Task goal
Write out the listing exactly as it is given.
——————————
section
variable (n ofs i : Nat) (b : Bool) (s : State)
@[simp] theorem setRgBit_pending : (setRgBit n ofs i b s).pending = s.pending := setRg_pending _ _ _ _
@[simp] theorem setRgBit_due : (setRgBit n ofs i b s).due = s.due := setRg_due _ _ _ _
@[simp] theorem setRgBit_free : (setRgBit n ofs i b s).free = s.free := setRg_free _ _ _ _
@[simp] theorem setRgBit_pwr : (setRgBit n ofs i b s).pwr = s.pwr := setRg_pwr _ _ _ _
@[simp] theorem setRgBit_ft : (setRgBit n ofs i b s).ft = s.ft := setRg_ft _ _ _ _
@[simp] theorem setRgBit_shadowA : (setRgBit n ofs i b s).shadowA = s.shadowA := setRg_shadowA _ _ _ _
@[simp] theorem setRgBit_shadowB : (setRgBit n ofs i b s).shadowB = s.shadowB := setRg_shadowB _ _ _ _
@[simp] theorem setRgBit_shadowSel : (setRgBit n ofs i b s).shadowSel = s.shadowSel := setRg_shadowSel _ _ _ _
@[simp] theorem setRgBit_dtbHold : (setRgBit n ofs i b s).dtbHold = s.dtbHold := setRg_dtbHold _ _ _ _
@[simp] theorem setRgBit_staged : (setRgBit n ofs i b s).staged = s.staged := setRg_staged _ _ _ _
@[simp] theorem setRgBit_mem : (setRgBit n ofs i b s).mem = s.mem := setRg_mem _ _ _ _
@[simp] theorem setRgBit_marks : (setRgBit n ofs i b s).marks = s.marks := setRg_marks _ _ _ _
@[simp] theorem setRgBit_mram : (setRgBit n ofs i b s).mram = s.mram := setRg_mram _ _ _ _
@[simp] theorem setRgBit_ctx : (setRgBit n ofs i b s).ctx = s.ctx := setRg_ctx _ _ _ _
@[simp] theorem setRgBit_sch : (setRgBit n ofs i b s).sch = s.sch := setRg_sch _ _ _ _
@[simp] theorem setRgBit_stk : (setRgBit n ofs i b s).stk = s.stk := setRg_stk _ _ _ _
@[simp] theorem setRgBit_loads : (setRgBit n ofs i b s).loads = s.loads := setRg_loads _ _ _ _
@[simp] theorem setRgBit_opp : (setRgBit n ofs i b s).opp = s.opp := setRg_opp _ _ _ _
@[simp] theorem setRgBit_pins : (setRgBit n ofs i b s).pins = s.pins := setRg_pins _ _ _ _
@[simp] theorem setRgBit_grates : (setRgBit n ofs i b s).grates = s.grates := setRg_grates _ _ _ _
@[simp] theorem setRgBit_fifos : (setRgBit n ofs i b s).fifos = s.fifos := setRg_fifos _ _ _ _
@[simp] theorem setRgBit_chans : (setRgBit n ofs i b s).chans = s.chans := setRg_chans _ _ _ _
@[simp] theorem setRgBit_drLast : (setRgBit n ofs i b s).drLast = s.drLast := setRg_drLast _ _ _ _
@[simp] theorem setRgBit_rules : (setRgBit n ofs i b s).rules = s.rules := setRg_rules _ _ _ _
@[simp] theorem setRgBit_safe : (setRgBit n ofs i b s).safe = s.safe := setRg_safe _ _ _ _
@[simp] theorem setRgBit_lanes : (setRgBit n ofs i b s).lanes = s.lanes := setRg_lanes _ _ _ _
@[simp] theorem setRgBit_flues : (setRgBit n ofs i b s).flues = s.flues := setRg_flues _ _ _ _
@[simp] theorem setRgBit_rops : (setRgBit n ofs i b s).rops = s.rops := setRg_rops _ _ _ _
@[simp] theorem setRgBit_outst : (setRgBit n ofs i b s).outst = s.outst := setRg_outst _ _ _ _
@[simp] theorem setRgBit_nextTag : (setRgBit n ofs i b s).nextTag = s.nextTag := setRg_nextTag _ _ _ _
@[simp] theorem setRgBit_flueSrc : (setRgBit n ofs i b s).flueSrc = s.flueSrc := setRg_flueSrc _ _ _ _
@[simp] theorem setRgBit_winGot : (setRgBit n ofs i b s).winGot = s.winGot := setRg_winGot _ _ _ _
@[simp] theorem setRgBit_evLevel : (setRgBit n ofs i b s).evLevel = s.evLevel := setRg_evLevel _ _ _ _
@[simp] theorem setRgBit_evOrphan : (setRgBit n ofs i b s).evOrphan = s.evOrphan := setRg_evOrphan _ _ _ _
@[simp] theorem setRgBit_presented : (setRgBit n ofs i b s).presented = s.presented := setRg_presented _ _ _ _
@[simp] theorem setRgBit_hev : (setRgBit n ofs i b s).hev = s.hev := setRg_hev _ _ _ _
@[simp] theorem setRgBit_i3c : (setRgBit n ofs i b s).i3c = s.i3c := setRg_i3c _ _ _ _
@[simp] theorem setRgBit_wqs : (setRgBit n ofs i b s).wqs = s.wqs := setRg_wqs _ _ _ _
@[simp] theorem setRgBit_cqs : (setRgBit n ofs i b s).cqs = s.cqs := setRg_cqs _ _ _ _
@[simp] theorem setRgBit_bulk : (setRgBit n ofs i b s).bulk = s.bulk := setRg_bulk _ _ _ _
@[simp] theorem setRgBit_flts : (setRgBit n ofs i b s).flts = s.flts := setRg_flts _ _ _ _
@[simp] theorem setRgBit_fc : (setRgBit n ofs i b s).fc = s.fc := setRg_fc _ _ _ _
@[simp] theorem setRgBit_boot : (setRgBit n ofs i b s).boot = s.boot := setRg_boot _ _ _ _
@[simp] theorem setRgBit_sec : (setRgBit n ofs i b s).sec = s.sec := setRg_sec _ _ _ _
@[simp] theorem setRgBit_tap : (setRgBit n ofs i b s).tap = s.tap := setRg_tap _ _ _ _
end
——————————
Result below
section
variable (n ofs i : Nat) (b : Bool) (s : State)
@[simp] theorem setRgBit_pending : (setRgBit n ofs i b s).pending = s.pending := setRg_pending _ _ _ _
@[simp] theorem setRgBit_due : (setRgBit n ofs i b s).due = s.due := setRg_due _ _ _ _
@[simp] theorem setRgBit_free : (setRgBit n ofs i b s).free = s.free := setRg_free _ _ _ _
@[simp] theorem setRgBit_pwr : (setRgBit n ofs i b s).pwr = s.pwr := setRg_pwr _ _ _ _
@[simp] theorem setRgBit_ft : (setRgBit n ofs i b s).ft = s.ft := setRg_ft _ _ _ _
@[simp] theorem setRgBit_shadowA : (setRgBit n ofs i b s).shadowA = s.shadowA := setRg_shadowA _ _ _ _
@[simp] theorem setRgBit_shadowB : (setRgBit n ofs i b s).shadowB = s.shadowB := setRg_shadowB _ _ _ _
@[simp] theorem setRgBit_shadowSel : (setRgBit n ofs i b s).shadowSel = s.shadowSel := setRg_shadowSel _ _ _ _
@[simp] theorem setRgBit_dtbHold : (setRgBit n ofs i b s).dtbHold = s.dtbHold := setRg_dtbHold _ _ _ _
@[simp] theorem setRgBit_staged : (setRgBit n ofs i b s).staged = s.staged := setRg_staged _ _ _ _
@[simp] theorem setRgBit_mem : (setRgBit n ofs i b s).mem = s.mem := setRg_mem _ _ _ _
@[simp] theorem setRgBit_marks : (setRgBit n ofs i b s).marks = s.marks := setRg_marks _ _ _ _
@[simp] theorem setRgBit_mram : (setRgBit n ofs i b s).mram = s.mram := setRg_mram _ _ _ _
@[simp] theorem setRgBit_ctx : (setRgBit n ofs i b s).ctx = s.ctx := setRg_ctx _ _ _ _
@[simp] theorem setRgBit_sch : (setRgBit n ofs i b s).sch = s.sch := setRg_sch _ _ _ _
@[simp] theorem setRgBit_stk : (setRgBit n ofs i b s).stk = s.stk := setRg_stk _ _ _ _
@[simp] theorem setRgBit_loads : (setRgBit n ofs i b s).loads = s.loads := setRg_loads _ _ _ _
@[simp] theorem setRgBit_opp : (setRgBit n ofs i b s).opp = s.opp := setRg_opp _ _ _ _
@[simp] theorem setRgBit_pins : (setRgBit n ofs i b s).pins = s.pins := setRg_pins _ _ _ _
@[simp] theorem setRgBit_grates : (setRgBit n ofs i b s).grates = s.grates := setRg_grates _ _ _ _
@[simp] theorem setRgBit_fifos : (setRgBit n ofs i b s).fifos = s.fifos := setRg_fifos _ _ _ _
@[simp] theorem setRgBit_chans : (setRgBit n ofs i b s).chans = s.chans := setRg_chans _ _ _ _
@[simp] theorem setRgBit_drLast : (setRgBit n ofs i b s).drLast = s.drLast := setRg_drLast _ _ _ _
@[simp] theorem setRgBit_rules : (setRgBit n ofs i b s).rules = s.rules := setRg_rules _ _ _ _
@[simp] theorem setRgBit_safe : (setRgBit n ofs i b s).safe = s.safe := setRg_safe _ _ _ _
@[simp] theorem setRgBit_lanes : (setRgBit n ofs i b s).lanes = s.lanes := setRg_lanes _ _ _ _
@[simp] theorem setRgBit_flues : (setRgBit n ofs i b s).flues = s.flues := setRg_flues _ _ _ _
@[simp] theorem setRgBit_rops : (setRgBit n ofs i b s).rops = s.rops := setRg_rops _ _ _ _
@[simp] theorem setRgBit_outst : (setRgBit n ofs i b s).outst = s.outst := setRg_outst _ _ _ _
@[simp] theorem setRgBit_nextTag : (setRgBit n ofs i b s).nextTag = s.nextTag := setRg_nextTag _ _ _ _
@[simp] theorem setRgBit_flueSrc : (setRgBit n ofs i b s).flueSrc = s.flueSrc := setRg_flueSrc _ _ _ _
@[simp] theorem setRgBit_winGot : (setRgBit n ofs i b s).winGot = s.winGot := setRg_winGot _ _ _ _
@[simp] theorem setRgBit_evLevel : (setRgBit n ofs i b s).evLevel = s.evLevel := setRg_evLevel _ _ _ _
@[simp] theorem setRgBit_evOrphan : (setRgBit n ofs i b s).evOrphan = s.evOrphan := setRg_evOrphan _ _ _ _
@[simp] theorem setRgBit_presented : (setRgBit n ofs i b s).presented = s.presented := setRg_presented _ _ _ _
@[simp] theorem setRgBit_hev : (setRgBit n ofs i b s).hev = s.hev := setRg_hev _ _ _ _
@[simp] theorem setRgBit_i3c : (setRgBit n ofs i b s).i3c = s.i3c := setRg_i3c _ _ _ _
@[simp] theorem setRgBit_wqs : (setRgBit n ofs i b s).wqs = s.wqs := setRg_wqs _ _ _ _
@[simp] theorem setRgBit_cqs : (setRgBit n ofs i b s).cqs = s.cqs := setRg_cqs _ _ _ _
@[simp] theorem setRgBit_bulk : (setRgBit n ofs i b s).bulk = s.bulk := setRg_bulk _ _ _ _
@[simp] theorem setRgBit_flts : (setRgBit n ofs i b s).flts = s.flts := setRg_flts _ _ _ _
@[simp] theorem setRgBit_fc : (setRgBit n ofs i b s).fc = s.fc := setRg_fc _ _ _ _
@[simp] theorem setRgBit_boot : (setRgBit n ofs i b s).boot = s.boot := setRg_boot _ _ _ _
@[simp] theorem setRgBit_sec : (setRgBit n ofs i b s).sec = s.sec := setRg_sec _ _ _ _
@[simp] theorem setRgBit_tap : (setRgBit n ofs i b s).tap = s.tap := setRg_tap _ _ _ _
end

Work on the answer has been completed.